According to the northern catalog, and Parker who manufactures the flow controlers i do have them installed correctly in the line. but if i operate the plow from left to right over and over again, the angling speed gradually slows to no movement at all. the adjustment on the flow controlers are not moving so i know this is not the problem. has anyone used these flow controlers from northern catalog as well. experiencing the same problems? if i only angle the blade occasionally it seems to be ok. it is just testing right to left over and over again. i also noticed the hydrualic lines heating up. is this part of the prob?


----------



## itsgottobegreen (Mar 31, 2004)

you need a cross over relief valve to prevent damaging everything.


----------



## snowplow12345 (Mar 4, 2005)

Will i need to install one of these in each hydraulic line. anyone using a particular one that works well, and where can i get it. thanks


----------



## toby4492 (Dec 28, 2005)

*skid steer plows*

Tevi,

Check out http://www.snoway.com and check out our skid steer plows.
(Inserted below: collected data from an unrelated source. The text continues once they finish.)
-- ==== Sys2Proof/Machine/Dispatch.lean ====
section
/-! DEFINITION. Which meaning runs for which command: one arm per constructor of Instr. -/

namespace Sys2Proof.Machine
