-- ==== Sys2Proof/Certificates/Slice0/Obligations.lean ====
section
/-! DEFINITION. The claims about the model, for the provers. -/

open Sys2Proof Sys2Proof.Machine

/-- Every command answers a next state, in every state: none faults and none is refused (log entry 1). -/
def Obligations.EveryCommandAnswers : Prop :=
 ∀ (i : Instr) (s : State), ∃ t, exec i s = .next t

/-- A step runs the command at the front of the queue on the state with the queue's rest. -/
def Obligations.StepRunsFrontCommand : Prop :=
  ∀ (i : Instr) (s : State) (rest : List Instr),
    step { s with pending := i :: rest } = exec i { s with pending := rest }

/-- With no command waiting, a step runs the command that Mexis reads from the ring's next slot, where it may consume one (R324);
else it is one crystal cycle (log entry 4): the house clock advances by its 20 ns (R23), every aligned show clock stands, and
where the crystal does not run nothing changes, but that a device waking from DARK counts the time. -/
def Obligations.EmptyQueueTicks : Prop :=
  ∀ s : State, s.pending = [] → (∀ i, slotInstr s = some i → step s = exec i s) ∧ (slotInstr s = none → ∃ t, step s = .next t ∧
    t.pending = [] ∧
    (s.time.crystalRuns = false → s.power.mode ≠ .wakingDark → t = s) ∧
    (s.time.crystalRuns = true → t.time.hc = s.time.hc + 20 ∧ t.time.tick = s.time.tick + 1 ∧
      ∀ p : Fin 8, (s.time.tx[p].freewheel = false → t.time.tx[p] = s.time.tx[p]) ∧
        (s.time.rx[p].freewheel = false → t.time.rx[p] = s.time.rx[p])))

/-- After reset every register field, and every effective value, is the value its table gives (R345); the window lists nothing,
nothing is queued, in progress or waiting, the part is in MANUFACTURE (R412), and no port's link is up. The values that no
table gives are the model's choice (log entry 2). -/
def Obligations.ResetValues : Prop :=
  (∀ (f : Field) (i j : Nat), rd State.reset f i j = f.reset j % 2 ^ f.width ∧
    rdE State.reset f i j = f.reset j % 2 ^ f.width) ∧
  State.reset.pending = [] ∧ State.reset.mgmt.window = [] ∧ State.reset.mgmt.inProgress = [] ∧
  State.reset.mgmt.waiting = [] ∧ State.reset.sec.otp.life = 1 ∧ State.reset.sec.session = false ∧
  (∀ p, p < 8 → rd State.reset F.PCS_LINK_STATUS_STATE p = 0) ∧
  rd State.reset F.RING_STATUS_READY = 0 ∧ canConsume State.reset = false

/-- The frame of error correction, the clocks and the port machines: wherever a command of the correction, clocking and link
families answers a next state, it changes only the parts of the state and the register fields that its footprint names, beside
what reporting writes (the rings, the counters, the prompt book); it leaves the queue; the window keeps its form; and the bulk
area stays, byte for byte, unless the command is one that uses it. -/
def Obligations.CorrectionClockingAndLinkFrames : Prop :=
  ∀ i : Instr, family i = .correction ∨ family i = .clocking ∨ family i = .link → Framed i

/-- The frame of the line and host receivers and the line transmitters: wherever a command of the receiver and transmitter
families answers a next state, it changes only the parts of the state and the register fields that its footprint names, beside
what reporting writes (the rings, the counters, the prompt book); it leaves the queue; the window keeps its form; and the bulk
area stays, byte for byte, unless the command is one that uses it. -/
def Obligations.ReceiverAndTransmitterFrames : Prop :=
  ∀ i : Instr, family i = .receiver ∨ family i = .transmitter → Framed i
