/-! fetchWords -/

@[simp] theorem fetchWords_eff (s : State) (a n : Nat) : (fetchWords s a n).1.eff = s.eff := (fetchWords_reports s a n).eff
@[simp] theorem fetchWords_time (s : State) (a n : Nat) : (fetchWords s a n).1.time = s.time := (fetchWords_reports s a n).time
@[simp] theorem fetchWords_lanes (s : State) (a n : Nat) : (fetchWords s a n).1.lanes = s.lanes := (fetchWords_reports s a n).lanes
@[simp] theorem fetchWords_link (s : State) (a n : Nat) : (fetchWords s a n).1.link = s.link := (fetchWords_reports s a n).link
@[simp] theorem fetchWords_path (s : State) (a n : Nat) : (fetchWords s a n).1.path = s.path := (fetchWords_reports s a n).path
@[simp] theorem fetchWords_aside (s : State) (a n : Nat) : (fetchWords s a n).1.aside = s.aside := (fetchWords_reports s a n).aside
@[simp] theorem fetchWords_ctl (s : State) (a n : Nat) : (fetchWords s a n).1.ctl = s.ctl := (fetchWords_reports s a n).ctl
@[simp] theorem fetchWords_cal (s : State) (a n : Nat) : (fetchWords s a n).1.cal = s.cal := (fetchWords_reports s a n).cal
@[simp] theorem fetchWords_faults (s : State) (a n : Nat) : (fetchWords s a n).1.faults = s.faults := (fetchWords_reports s a n).faults
@[simp] theorem fetchWords_power (s : State) (a n : Nat) : (fetchWords s a n).1.power = s.power := (fetchWords_reports s a n).power
@[simp] theorem fetchWords_test (s : State) (a n : Nat) : (fetchWords s a n).1.test = s.test := (fetchWords_reports s a n).test
@[simp] theorem fetchWords_sec (s : State) (a n : Nat) : (fetchWords s a n).1.sec = s.sec := (fetchWords_reports s a n).sec
@[simp] theorem fetchWords_freeCount (s : State) (a n : Nat) : (fetchWords s a n).1.freeCount = s.freeCount := (fetchWords_reports s a n).freeCount
@[simp] theorem fetchWords_pending (s : State) (a n : Nat) : (fetchWords s a n).1.pending = s.pending := (fetchWords_reports s a n).pending
@[simp] theorem fetchWords_obs_hiLatch (s : State) (a n : Nat) : (fetchWords s a n).1.obs.hiLatch = s.obs.hiLatch := (fetchWords_reports s a n).obs_hiLatch
@[simp] theorem fetchWords_obs_banks (s : State) (a n : Nat) : (fetchWords s a n).1.obs.banks = s.obs.banks := (fetchWords_reports s a n).obs_banks
@[simp] theorem fetchWords_obs_lastBank (s : State) (a n : Nat) : (fetchWords s a n).1.obs.lastBank = s.obs.lastBank := (fetchWords_reports s a n).obs_lastBank
@[simp] theorem fetchWords_obs_seq (s : State) (a n : Nat) : (fetchWords s a n).1.obs.seq = s.obs.seq := (fetchWords_reports s a n).obs_seq
@[simp] theorem fetchWords_obs_full (s : State) (a n : Nat) : (fetchWords s a n).1.obs.full = s.obs.full := (fetchWords_reports s a n).obs_full
@[simp] theorem fetchWords_obs_thrFrac (s : State) (a n : Nat) : (fetchWords s a n).1.obs.thrFrac = s.obs.thrFrac := (fetchWords_reports s a n).obs_thrFrac
@[simp] theorem fetchWords_obs_ber (s : State) (a n : Nat) : (fetchWords s a n).1.obs.ber = s.obs.ber := (fetchWords_reports s a n).obs_ber
@[simp] theorem fetchWords_obs_buckets (s : State) (a n : Nat) : (fetchWords s a n).1.obs.buckets = s.obs.buckets := (fetchWords_reports s a n).obs_buckets
@[simp] theorem fetchWords_obs_contexts (s : State) (a n : Nat) : (fetchWords s a n).1.obs.contexts = s.obs.contexts := (fetchWords_reports s a n).obs_contexts
@[simp] theorem fetchWords_obs_replay (s : State) (a n : Nat) : (fetchWords s a n).1.obs.replay = s.obs.replay := (fetchWords_reports s a n).obs_replay
@[simp] theorem fetchWords_obs_image (s : State) (a n : Nat) : (fetchWords s a n).1.obs.image = s.obs.image := (fetchWords_reports s a n).obs_image
@[simp] theorem fetchWords_obs_imageCopying (s : State) (a n : Nat) : (fetchWords s a n).1.obs.imageCopying = s.obs.imageCopying := (fetchWords_reports s a n).obs_imageCopying
@[simp] theorem fetchWords_obs_imageLocked (s : State) (a n : Nat) : (fetchWords s a n).1.obs.imageLocked = s.obs.imageLocked := (fetchWords_reports s a n).obs_imageLocked
@[simp] theorem fetchWords_obs_flowFull (s : State) (a n : Nat) : (fetchWords s a n).1.obs.flowFull = s.obs.flowFull := (fetchWords_reports s a n).obs_flowFull
@[simp] theorem fetchWords_obs_shifts (s : State) (a n : Nat) : (fetchWords s a n).1.obs.shifts = s.obs.shifts := (fetchWords_reports s a n).obs_shifts
@[simp] theorem fetchWords_mgmt_inProgress (s : State) (a n : Nat) : (fetchWords s a n).1.mgmt.inProgress = s.mgmt.inProgress := (fetchWords_reports s a n).mgmt_inProgress
@[simp] theorem fetchWords_mgmt_engineHeld (s : State) (a n : Nat) : (fetchWords s a n).1.mgmt.engineHeld = s.mgmt.engineHeld := (fetchWords_reports s a n).mgmt_engineHeld
@[simp] theorem fetchWords_mgmt_restartCause (s : State) (a n : Nat) : (fetchWords s a n).1.mgmt.restartCause = s.mgmt.restartCause := (fetchWords_reports s a n).mgmt_restartCause
@[simp] theorem fetchWords_mgmt_afterRestart (s : State) (a n : Nat) : (fetchWords s a n).1.mgmt.afterRestart = s.mgmt.afterRestart := (fetchWords_reports s a n).mgmt_afterRestart
@[simp] theorem fetchWords_mgmt_layoutSpent (s : State) (a n : Nat) : (fetchWords s a n).1.mgmt.layoutSpent = s.mgmt.layoutSpent := (fetchWords_reports s a n).mgmt_layoutSpent
@[simp] theorem fetchWords_mgmt_straps (s : State) (a n : Nat) : (fetchWords s a n).1.mgmt.straps = s.mgmt.straps := (fetchWords_reports s a n).mgmt_straps
@[simp] theorem fetchWords_mgmt_i2cNext (s : State) (a n : Nat) : (fetchWords s a n).1.mgmt.i2cNext = s.mgmt.i2cNext := (fetchWords_reports s a n).mgmt_i2cNext
@[simp] theorem fetchWords_mgmt_i2cOut (s : State) (a n : Nat) : (fetchWords s a n).1.mgmt.i2cOut = s.mgmt.i2cOut := (fetchWords_reports s a n).mgmt_i2cOut
@[simp] theorem fetchWords_mgmt_i2cAcks (s : State) (a n : Nat) : (fetchWords s a n).1.mgmt.i2cAcks = s.mgmt.i2cAcks := (fetchWords_reports s a n).mgmt_i2cAcks
@[simp] theorem fetchWords_mgmt_spiOut (s : State) (a n : Nat) : (fetchWords s a n).1.mgmt.spiOut = s.mgmt.spiOut := (fetchWords_reports s a n).mgmt_spiOut
@[simp] theorem fetchWords_mgmt_readOut (s : State) (a n : Nat) : (fetchWords s a n).1.mgmt.readOut = s.mgmt.readOut := (fetchWords_reports s a n).mgmt_readOut
@[simp] theorem fetchWords_mgmt_coreFault (s : State) (a n : Nat) : (fetchWords s a n).1.mgmt.coreFault = s.mgmt.coreFault := (fetchWords_reports s a n).mgmt_coreFault
@[simp] theorem fetchWords_mgmt_cmisOut (s : State) (a n : Nat) : (fetchWords s a n).1.mgmt.cmisOut = s.mgmt.cmisOut := (fetchWords_reports s a n).mgmt_cmisOut
@[simp] theorem fetchWords_mgmt_cmisAcks (s : State) (a n : Nat) : (fetchWords s a n).1.mgmt.cmisAcks = s.mgmt.cmisAcks := (fetchWords_reports s a n).mgmt_cmisAcks
@[simp] theorem fetchWords_mgmt_spiCrcErr (s : State) (a n : Nat) : (fetchWords s a n).1.mgmt.spiCrcErr = s.mgmt.spiCrcErr := (fetchWords_reports s a n).mgmt_spiCrcErr
@[simp] theorem fetchWords_mgmt_spiBusErr (s : State) (a n : Nat) : (fetchWords s a n).1.mgmt.spiBusErr = s.mgmt.spiBusErr := (fetchWords_reports s a n).mgmt_spiBusErr
@[simp] theorem fetchWords_mgmt_cmisPage (s : State) (a n : Nat) : (fetchWords s a n).1.mgmt.cmisPage = s.mgmt.cmisPage := (fetchWords_reports s a n).mgmt_cmisPage
@[simp] theorem fetchWords_mgmt_cmisBank (s : State) (a n : Nat) : (fetchWords s a n).1.mgmt.cmisBank = s.mgmt.cmisBank := (fetchWords_reports s a n).mgmt_cmisBank
@[simp] theorem fetchWords_mgmt_cmisLog (s : State) (a n : Nat) : (fetchWords s a n).1.mgmt.cmisLog = s.mgmt.cmisLog := (fetchWords_reports s a n).mgmt_cmisLog
@[simp] theorem fetchWords_mgmt_cmisNext (s : State) (a n : Nat) : (fetchWords s a n).1.mgmt.cmisNext = s.mgmt.cmisNext := (fetchWords_reports s a n).mgmt_cmisNext
@[simp] theorem fetchWords_mgmt_cmisWritable (s : State) (a n : Nat) : (fetchWords s a n).1.mgmt.cmisWritable = s.mgmt.cmisWritable := (fetchWords_reports s a n).mgmt_cmisWritable
@[simp] theorem fetchWords_mgmt_busErrRate (s : State) (a n : Nat) : (fetchWords s a n).1.mgmt.busErrRate = s.mgmt.busErrRate := (fetchWords_reports s a n).mgmt_busErrRate
@[simp] theorem fetchWords_mgmt_lockedRate (s : State) (a n : Nat) : (fetchWords s a n).1.mgmt.lockedRate = s.mgmt.lockedRate := (fetchWords_reports s a n).mgmt_lockedRate
@[simp] theorem fetchWords_mgmt_tmrLast (s : State) (a n : Nat) : (fetchWords s a n).1.mgmt.tmrLast = s.mgmt.tmrLast := (fetchWords_reports s a n).mgmt_tmrLast
@[simp] theorem fetchWords_mgmt_tmrSince (s : State) (a n : Nat) : (fetchWords s a n).1.mgmt.tmrSince = s.mgmt.tmrSince := (fetchWords_reports s a n).mgmt_tmrSince
@[simp] theorem fetchWords_mem_parity (s : State) (a n : Nat) : (fetchWords s a n).1.mem.parity = s.mem.parity := (fetchWords_reports s a n).mem_parity
@[simp] theorem fetchWords_mem_candidates (s : State) (a n : Nat) : (fetchWords s a n).1.mem.candidates = s.mem.candidates := (fetchWords_reports s a n).mem_candidates
@[simp] theorem fetchWords_mem_retrain (s : State) (a n : Nat) : (fetchWords s a n).1.mem.retrain = s.mem.retrain := (fetchWords_reports s a n).mem_retrain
All straight plow models come with crossover reliefs already built into the system. wesport

Tom O'Brien
District Sales Manager
Sno-Way International Inc.


----------



## Mean4x4 (Feb 15, 2003)

*Cat Mounting...*

I mounted an old meyers plow to my Cat 252, and instead of flow control valves and crossover valves, I simply " ease " my auxillary hydraulic thumb button, and the blade moves slowly. We also plow a circular track with this so we seldom change the plowing angle.


----------